Key Pipeline (Visualized):
- Input: Text stream.
- Sentence Segmentation: Splits into meaningful chunks.
- SONAR Embedding: Maps sentences to a semantic “concept” space.
- Diffusion: A generative process (like in image models) to evolve concepts.
- Advanced Patterning & Hidden Process: Refines patterns with quantization for efficiency.
- Output: Refined, concept-driven generation.
1. Input
|
2. Sentence Segmentation
|
3. SONAR Embedding
|
4. Diffusion
/ 6. Advanced 5. Hidden
Patterning Process
/
7. Quantization
|
8. Output LCMs shine in abstract reasoning, where context isn’t just words—it’s vibes. Imagine AI grasping sarcasm or metaphors without getting lost in the weeds. This model’s purple-hued flowchart screams innovation for next-gen semantic search.
3️⃣ VLMs – Vision-Language Models 🖼️
Why stick to text when the world is visual? VLMs bridge the gap, fusing images and words for tasks like captioning photos or answering “What’s happening here?” They’re the backbone of multimodal AI, powering tools like image describers.
Key Pipeline (Visualized):
- Inputs: Parallel streams for image and text.
- Vision & Text Encoders: Process visuals (via CNNs) and words separately.
- Projection Interface: Aligns embeddings into a shared space.
- Multimodal Processor: Fuses the two for holistic understanding.
- Language Model: Generates descriptive output.

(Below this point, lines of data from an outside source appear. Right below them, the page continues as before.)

-- ==== Sys2Proof/Machine/Flags.lean ====
section
/-! DEFINITION. STATUS: how a flag is raised and how the register reads (R23, R181). -/

namespace Sys2Proof.Machine

/-- The six error flags (R181). -/
inductive ErrFlag where
  | op
  | dim
  | busy
  | lock
  | range
  | addr
deriving DecidableEq, Repr

/-- `flag ERR_x`: the flag becomes 1 and every other field stays (R9, R181). -/
def Status.raise (e : ErrFlag) (st : Status) : Status :=
  match e with
  | .op => { st with errOp := true }
  | .dim => { st with errDim := true }
  | .busy => { st with errBusy := true }
  | .lock => { st with errLock := true }
  | .range => { st with errRange := true }
  | .addr => { st with errAddr := true }

/-- Whether a flag is set. -/
def Status.has (e : ErrFlag) (st : Status) : Bool :=
  match e with
  | .op => st.errOp
  | .dim => st.errDim
  | .busy => st.errBusy
  | .lock => st.errLock
  | .range => st.errRange
  | .addr => st.errAddr

/-- STATUS as a register: the fields of R23 at their bits, reserved bits 0 (R161). -/
def Status.word (st : Status) : Word :=
  0#18 ++ BitVec.ofBool st.errAddr ++ BitVec.ofBool st.errRange ++ BitVec.ofBool st.errLock
    ++ BitVec.ofBool st.errBusy ++ BitVec.ofBool st.errDim ++ BitVec.ofBool st.errOp
    ++ 0#6 ++ BitVec.ofBool st.done ++ BitVec.ofBool st.busy

/-- STATUS at an accepted START: BUSY 1, DONE 0, error flags kept (R163). -/
def Status.started (st : Status) : Status := { st with busy := true, done := false }

/-- STATUS at a JOIN: BUSY 0, DONE 1, error flags kept (R165). -/
def Status.joined (st : Status) : Status := { st with busy := false, done := true }

end Sys2Proof.Machine
end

- Output: Textual insights from visuals.
1. Image Input 2. Text Input
| |
3. Vision Encoder 4. Text Encoder
/
5. Projection Interface
|
6. Multimodal Processor
|
7. Language Model
|
8. Output Generation
That lowchart with dual inputs? It’s a visual symphony. VLMs are game-changers for accessibility (e.g., alt-text for the blind) and AR apps. The future? AI that sees your world and chats about it fluently.

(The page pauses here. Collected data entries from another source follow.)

/-- Settles O33: `workerStep_answers`, and the cursor stands in the target, which for SHARP is the interior. -/
theorem unfinishedWorkersAccessTheImageOnly : Obligations.UnfinishedWorkersAccessTheImageOnly := by
  intro s i hi hr
  obtain ⟨hb, w, hw, hf⟩ := (workerReady_iff s i).1 hr
  have ⟨hc, _, hcall⟩ := hi
  obtain ⟨-, hworkers, -⟩ := hcall hb
  have hin := unfinished_worker_inTarget hc hworkers hw hf
  obtain ⟨hx, hy⟩ := inTarget_inside hin
  rw [worker_of_getElem? hw]
  exact ⟨workerStep_answers hi hr, hx, hy, fun hxf => by rwa [hxf] at hin⟩

/-! A sharpen command without an interior -/

theorem start_controlInv {s : State} (hc : s.ControlInv) (x : Xform) (e : Executor) : (s.start x e).ControlInv := by
  obtain ⟨hn, hx, hy, hlen, -⟩ := hc
  exact ⟨hn, hx, hy, (startWorkers_length ..).trans hlen, fun h => nomatch h.2⟩

/-- R146: no worker of a sharpen command on an image without an interior starts unfinished, for its cursor would be an
interior pixel. -/
theorem start_workerReady_of_no_interior {s : State} (hc : s.ControlInv)
    (h : s.width.toNat < 3 ∨ s.height.toNat < 3) (e : Executor) (j : Nat) :
    (s.start .convolution e).workerReady j = false := by
  rw [← Bool.not_eq_true, workerReady_iff]
  rintro ⟨-, w, hw, hf⟩
  obtain ⟨hx, hx', hy, hy'⟩ :=
    unfinished_worker_inTarget (start_controlInv hc .convolution e) (start_workersInv hc .convolution e) hw hf
  simp only [State.start_wl, State.start_hl] at hx' hy'
  omega

theorem joinReady_of_no_workerReady {s : State} (hb : s.status.busy = true) (h : ∀ j, s.workerReady j = false) :
    s.joinReady = true := by
  by_contra hj
  obtain ⟨i, hr⟩ := exists_workerReady hb (Bool.eq_false_iff.2 hj)
  exact Bool.eq_false_iff.1 (h i) hr

/-- Settles O13: a call none of whose workers has a step is ready to join, and START filled RGBA with zeros. -/
theorem sharpWithoutInteriorJoinsAtOnce : Obligations.SharpWithoutInteriorJoinsAtOnce := by
  intro i s hx ha hc hsmall
  have hnone := start_workerReady_of_no_interior hc hsmall i.executor
  exact ⟨_, hx ▸ exec_of_accepts ha i, joinReady_of_no_workerReady rfl hnone, hnone, fun _ _ _ _ => rfl,
    fun S x y => if_neg (by omega)⟩

end Sys2Proof.Machine
end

4️⃣ SLMs – Small Language Models ⚡️
Big models are power-hungry beasts, but SLMs are the nimble ninjas for your phone or IoT device. Optimized for speed and low energy, they’re LLMs’ efficient cousins—same smarts, tiny footprint.
Key Pipeline (Visualized):
- Input Processing: Lightweight text handling.
- Compact Tokenization: Slimmed-down token breaking.
- Optimized Embeddings: Efficient vector mapping.
- Efficient Transformer: Pruned layers for quick inference.
- Model Quantization & Memory Optimization: Shrinks weights (e.g., 4-bit) without losing punch.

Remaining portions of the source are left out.